Impact of Serum Albumin Levels on Outcomes in Pulmonary Hypertension Due to Heart Failure

Robert Dragu Manhal Habib Shmuel Rispler Robert Zukerman Doron Aronson
Cardiology, Rambam Health Care Campus
Background

Hypoalbuminemia is frequently observed in patients with established left heart failure (LHF) and is independently associated with increased mortality risk. The aim of the present study is to determine the impact of pulmonary hypertension (PH) secondary to LHF, on hepatic synthetic function, and the relationship between serum albumin levels and survival.

Methods and Results

Of 431 patients with chronic LHF who underwent right heart catheterization, 292 presented with PH. Right atrial pressures (RAP) were higher (13.3±6.6 mmHg vs. 5.8±3.1 mmHg, p = 0.0001), while albumin serum levels were lower (3.55±0.53 mg/dl vs. 3.75±0.52 mg/dl, p = 0.009) in patients with PH as compared with those without PH.

During the follow-up (median 33.9 months), 41.7% of patients with PH died, as compared with only 18.4% in the HF and no-PH group.

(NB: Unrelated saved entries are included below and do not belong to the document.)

-- ==== Sys2Proof/Tests/Slice0.lean ====
section
/-! SUPPORT. Tests, with expected results from spec/ (the file and section of each stands beside it), and a witness for the hypotheses of every statement that has some. -/

namespace Sys2Proof.Tests

open Sys2Proof Sys2Proof.Machine

/-- The next state of a step that has one. -/
def after (o : Host.Outcome State Fault Refusal) : Option State :=
  match o with
  | .next s => some s
  | .fault _ => none
  | .refused _ => none

/-- What a read leaves on rdata. -/
def answer (o : Host.Outcome State Fault Refusal) : Option Word := (after o).map State.rdata

/-- The block that a tick leaves. -/
def ticked (e : Except Refusal Block) : Option Block :=
  match e with
  | .ok b => some b
  | .error _ => none

/-- The state after reset with this block. -/
def holding (b : Block) : State := { State.reset with block := b }

/-- A block that waits in a timed phase with this timer count. -/
def waiting (p : Phase) (cnt : TmrCount) : Block :=
  { Block.reset with phase := p, lineOe := false, tmrRun := true, tmrCnt := cnt, holdCnt := 1000 }

/-- Idle, with a recorded timestamp and this wall-clock value on now_s. -/
def gated (last now : Seconds) : State := { holding { Block.reset with lastValid := true, lastPoll := last } with nowS := now }

/-- A state in which these events come next. -/
def facing (events : List Event) : State := { State.reset with inbox := events }

/-! ## WellFormed: each check refuses an ill-formed term -/

theorem test_rsv6_read_with_wdata_refused : (Instr.rsv6 false 0b000101#6 1).wellFormed = false := by decide
theorem test_rsv5_read_with_wdata_refused : (Instr.rsv5 false 0b00101#5 1).wellFormed = false := by decide
theorem test_rsv4_read_with_wdata_refused : (Instr.rsv4 false 0b0101#4 0x80000000).wellFormed = false := by decide

/-! ## Decoding: every constructor from a word written out as W, RSV, REG (30_encoding.md R80, R83, R90) -/

theorem test_decode_rdStatus : decode ⟨0b0_000_0000#8, 0⟩ = .rdStatus := by rfl
theorem test_decode_rdResult : decode ⟨0b0_000_0001#8, 0⟩ = .rdResult := by rfl
theorem test_decode_rdHum : decode ⟨0b0_000_0010#8, 0⟩ = .rdHum := by rfl
theorem test_decode_rdTemp : decode ⟨0b0_000_0011#8, 0⟩ = .rdTemp := by rfl
theorem test_decode_rdCfg : decode ⟨0b0_000_0100#8, 0⟩ = .rdCfg := by rfl
theorem test_decode_rdCmd : decode ⟨0b0_000_0101#8, 0⟩ = .rdCmd := by rfl
theorem test_decode_rdLastpoll : decode ⟨0b0_000_0110#8, 0⟩ = .rdLastpoll := by rfl
theorem test_decode_rdFrameHi : decode ⟨0b0_000_0111#8, 0⟩ = .rdFrameHi := by rfl
theorem test_decode_rdFrameCk : decode ⟨0b0_000_1000#8, 0⟩ = .rdFrameCk := by rfl
theorem test_decode_rdTimer : decode ⟨0b0_000_1001#8, 0⟩ = .rdTimer := by rfl
theorem test_decode_rdPhase : decode ⟨0b0_000_1010#8, 0⟩ = .rdPhase := by rfl
theorem test_decode_rdRsvdB : decode ⟨0b0_000_1011#8, 0⟩ = .rdRsvdB := by rfl
theorem test_decode_rdRsvdC : decode ⟨0b0_000_1100#8, 0⟩ = .rdRsvdC := by rfl
theorem test_decode_rdRsvdD : decode ⟨0b0_000_1101#8, 0⟩ = .rdRsvdD := by rfl
theorem test_decode_rdRsvdE : decode ⟨0b0_000_1110#8, 0⟩ = .rdRsvdE := by rfl
theorem test_decode_rdRsvdF : decode ⟨0b0_000_1111#8, 0⟩ = .rdRsvdF := by rfl
theorem test_decode_wrStatus : decode ⟨0b1_000_0000#8, 0x60⟩ = .wrStatus 0x60 := by rfl
theorem test_decode_wrResult : decode ⟨0b1_000_0001#8, 7⟩ = .wrResult 7 := by rfl
theorem test_decode_wrHum : decode ⟨0b1_000_0010#8, 0x1234⟩ = .wrHum 0x1234 := by rfl
theorem test_decode_wrTemp : decode ⟨0b1_000_0011#8, 0xFFFFFFFF⟩ = .wrTemp 0xFFFFFFFF := by rfl
theorem test_decode_wrCfg : decode ⟨0b1_000_0100#8, 2⟩ = .wrCfg 2 := by rfl
theorem test_decode_wrCmd : decode ⟨0b1_000_0101#8, 1⟩ = .wrCmd 1 := by rfl
theorem test_decode_wrLastpoll : decode ⟨0b1_000_0110#8, 1000⟩ = .wrLastpoll 1000 := by rfl
theorem test_decode_wrFrameHi : decode ⟨0b1_000_0111#8, 5⟩ = .wrFrameHi 5 := by rfl
theorem test_decode_wrFrameCk : decode ⟨0b1_000_1000#8, 6⟩ = .wrFrameCk 6 := by rfl
theorem test_decode_wrTimer : decode ⟨0b1_000_1001#8, 7⟩ = .wrTimer 7 := by rfl
theorem test_decode_wrPhase : decode ⟨0b1_000_1010#8, 8⟩ = .wrPhase 8 := by rfl
theorem test_decode_wrRsvdB : decode ⟨0b1_000_1011#8, 9⟩ = .wrRsvdB 9 := by rfl
theorem test_decode_wrRsvdC : decode ⟨0b1_000_1100#8, 10⟩ = .wrRsvdC 10 := by rfl
theorem test_decode_wrRsvdD : decode ⟨0b1_000_1101#8, 11⟩ = .wrRsvdD 11 := by rfl
theorem test_decode_wrRsvdE : decode ⟨0b1_000_1110#8, 12⟩ = .wrRsvdE 12 := by rfl
theorem test_decode_wrRsvdF : decode ⟨0b1_000_1111#8, 13⟩ = .wrRsvdF 13 := by rfl
theorem test_decode_rsv6 : decode ⟨0b1_110_0101#8, 1⟩ = .rsv6 true 0b10_0101#6 1 := by rfl
theorem test_decode_rsv5 : decode ⟨0b0_011_0101#8, 1⟩ = .rsv5 false 0b1_0101#5 0 := by rfl
theorem test_decode_rsv4 : decode ⟨0b1_001_0101#8, 1⟩ = .rsv4 true 0b0101#4 1 := by rfl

In an univariate Cox proportional model, the hazard ratio (HR) for all-cause mortality for serum albumin level, as a continuous variable, was 0.54 (95% confidence interval (95%CI) 0.38-0.78, p = 0.001).  After adjustment for age, gender, RAP, pulmonary capillary wedge pressure, estimated GFR and pulmonary hypertension, the HR was 0.57 (95%CI 0.38-0.87, p = 0.001), indicating a 43% increase in all-cause mortality for every 1 gm/dl reduction in serum albumin level.

Conclusion

In patients with chronic left heart failure and pulmonary hypertension, elevated right heart filling pressures may affect the hepatic synthetic function. Albumin serum levels have significant consequences on the outcome of these patients.